Israel, however, had been working on an invasion plan of Lebanon for a few years, thanks in parts of our government thinking of it as a sort of trial run for the invasion of Iran. So Israel was actually just waiting for an excuse.
But, hey, we're not talking about Hezbollah, we're talking about Iran. You really don't want to drag puppet states into this discussion, because our puppet state actually attacked Iran in full force for 8 damn years, with direct military support from the US.

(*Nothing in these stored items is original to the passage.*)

theorem floorRaised_counters : Answered (floorRaised d ch) ch 0 ∧
    ∀ k, counterOf (floorRaised d ch) k =
      if k = 0 then max (counterOf d 0) (fget d mbxFwVersionSecVersion 0) else counterOf d k := by
  have h : Responded _ (floorRaised d ch) ch 0 := respond_responded _ _ hch
  exact ⟨h.answered, counterOf_of_raised (h.nv.trans rfl) (by omega)⟩

theorem challenged_counters : Answered (challenged d ch) ch 0 ∧
    (challenged d ch).fw.challenge = some ((Config.challenge d.free).toNat, counterOf d 3 + 1) ∧
    ∀ k, counterOf (challenged d ch) k = if k = 3 then counterOf d 3 + 1 else counterOf d k := by
  have h : Responded _ (challenged d ch) ch 0 := respond_responded _ _ hch
  have hmax : max (counterOf d 3) (counterOf d 3 + 1) = counterOf d 3 + 1 := Nat.max_eq_right (Nat.le_succ _)
  refine ⟨h.answered, congrArg Firmware.challenge h.fw, fun k => ?_⟩
  rw [counterOf_of_raised (d := d) (k := 3) (v := counterOf d 3 + 1) (h.nv.trans rfl) (by omega), hmax]

end

/-! ### Debug unlock -/

theorem unlockLevel_lt (d : Dev) (t : List Byte) : unlockLevel d t < 4 := by
  unfold unlockLevel
  extract_lets level keyNo keys key fresh
  have hlevel : level < 4 := Nat.mod_lt _ (by decide)
  clear_value level key fresh
  split
  · decide
  · dsimp only
    split
    · exact hlevel
    · decide

/-- The challenge is used up. -/
def challengeSpent (d : Dev) : Dev := { d with fw := { d.fw with challenge := none } }

/-- The level of a token that checks is shown and recorded. -/
def levelShown (d : Dev) (level key : Nat) : Dev :=
  nutmeg (fset (fset (challengeSpent d) cfgDebugLevel 0 level) cfgDebugKey 0 key) ⟨0x08, 0x10, 2, 0, 0, 0, level⟩

/-- Level 2 zeroes the keys (R451). -/
def keysZeroedAt (d : Dev) (level : Nat) : Dev :=
  if level = 2 then fset { d with fw := { d.fw with keysZeroed := true } } cfgDebugKeysZeroed 0 1 else d

/-- UNLOCK of a token that is granted a level. -/
def unlockAt (d : Dev) (ch level key : Nat) : Dev :=
  if level = 0 then answer (challengeSpent d) ch 4
  else respond (keysZeroedAt (levelShown d level key) level) ch 0 (leBytes 4 level)

theorem unlock_runs {s : State} {ch : Nat} (hreq : Requested s.dev ch 4 2) : Runs (.unlock ch) s
    (unlockAt (entered s.dev ch) ch (unlockLevel s.dev (reqBytes s.dev ch 0 0xC0))
      (byteWord (reqBytes s.dev ch 0 0xC0) 0x3C 4 % 256)) :=
  servedFn_runs (f := fun d =>
    unlockAt d ch (unlockLevel d (reqBytes d ch 0 0xC0)) (byteWord (reqBytes d ch 0 0xC0) 0x3C 4 % 256)) rfl hreq

theorem levelShown_fw (d : Dev) (level key : Nat) : (levelShown d level key).fw = { d.fw with challenge := none } := by
  have hn : Noted _ (levelShown d level key) := nutmeg_noted (noted_refl _)
  rw [hn.1]
  rfl

theorem fget_levelShown (d : Dev) {level : Nat} (key : Nat) (h : level < 4) :
    fget (levelShown d level key) cfgDebugLevel 0 = level := by
  have hn : Noted _ (levelShown d level key) := nutmeg_noted (noted_refl _)
  rw [noted_fget hn cfgDebugLevel 0 (by decide) nofun nofun nofun,
    fget_fset_field _ cfgDebugKey cfgDebugLevel 0 _ rfl (.inl (by decide))]
  exact fget_fset_of_lt h

theorem keysZeroedAt_fw (d : Dev) (level : Nat) :
    (keysZeroedAt d level).fw = { d.fw with keysZeroed := if level = 2 then true else d.fw.keysZeroed } := by
  unfold keysZeroedAt
  split
  · rw [fset_fw]
  · rfl

theorem fget_keysZeroedAt (d : Dev) (level : Nat) : fget (keysZeroedAt d level) cfgDebugLevel 0 = fget d cfgDebugLevel 0 := by
  unfold keysZeroedAt
  split
  · exact (fget_fset_field _ cfgDebugKeysZeroed cfgDebugLevel 0 1 rfl (.inl (by decide))).trans (fget_congr rfl _ _)
  · rfl

/-- A token that fails uses up the challenge, and no more. -/
theorem unlockAt_zero {d : Dev} {ch key : Nat} (hch : ch < 32) : Answered (unlockAt d ch 0 key) ch 4 ∧
    (unlockAt d ch 0 key).fw = { d.fw with challenge := none } ∧
    fget (unlockAt d ch 0 key) cfgDebugLevel 0 = fget d cfgDebugLevel 0 := by
  have h : Responded (challengeSpent d) (unlockAt d ch 0 key) ch 4 := answer_responded _ hch
  exact ⟨h.answered, h.fw, (h.fget (by decide) (by decide)).trans (fget_congr rfl _ _)⟩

And I like how you just dropped all the other stuff I brought up. To repeat:
Iran is not killing US soldiers in Iraq. Iran is diplomatically 'meddling' in Iraq with the full knowledge and consent of the Iraqi government. If Iran is supplying weapons to Iraq, it is supplying them to 'our guys'. (Yes, we call them 'Iraqi troops', but their night job is the militia. It's often exactly the same people!) We may not like this, but tough shit, we are not in charge of the Iraqi government or who they choose to let influence them. Iran is a regional superpower and they can cuddle
Uh, let's see. Embassies are considered sovereign territory, right? In the 1970's, didn't Iran capture and hold Americans from our embassy over there? I think that pretty much proves that YES, IRAN HAS ATTACKED US AND YES, THEY HAVE ATTACKED SOMEONE. Granted, it was a long time ago, but it does invalidate your point. I assume you had forgotten about it or never knew that it happened, otherwise, you are fucking liar.
*sigh*
You don't know anything about the hostage crisis, do you? Because you apparently unaware the Iran government didn't do it. A bunch of college students did, without permission or even advanced knowledge by the government. (And before you come up with some conspiracy theories, pretty much everyone accepts this as true.)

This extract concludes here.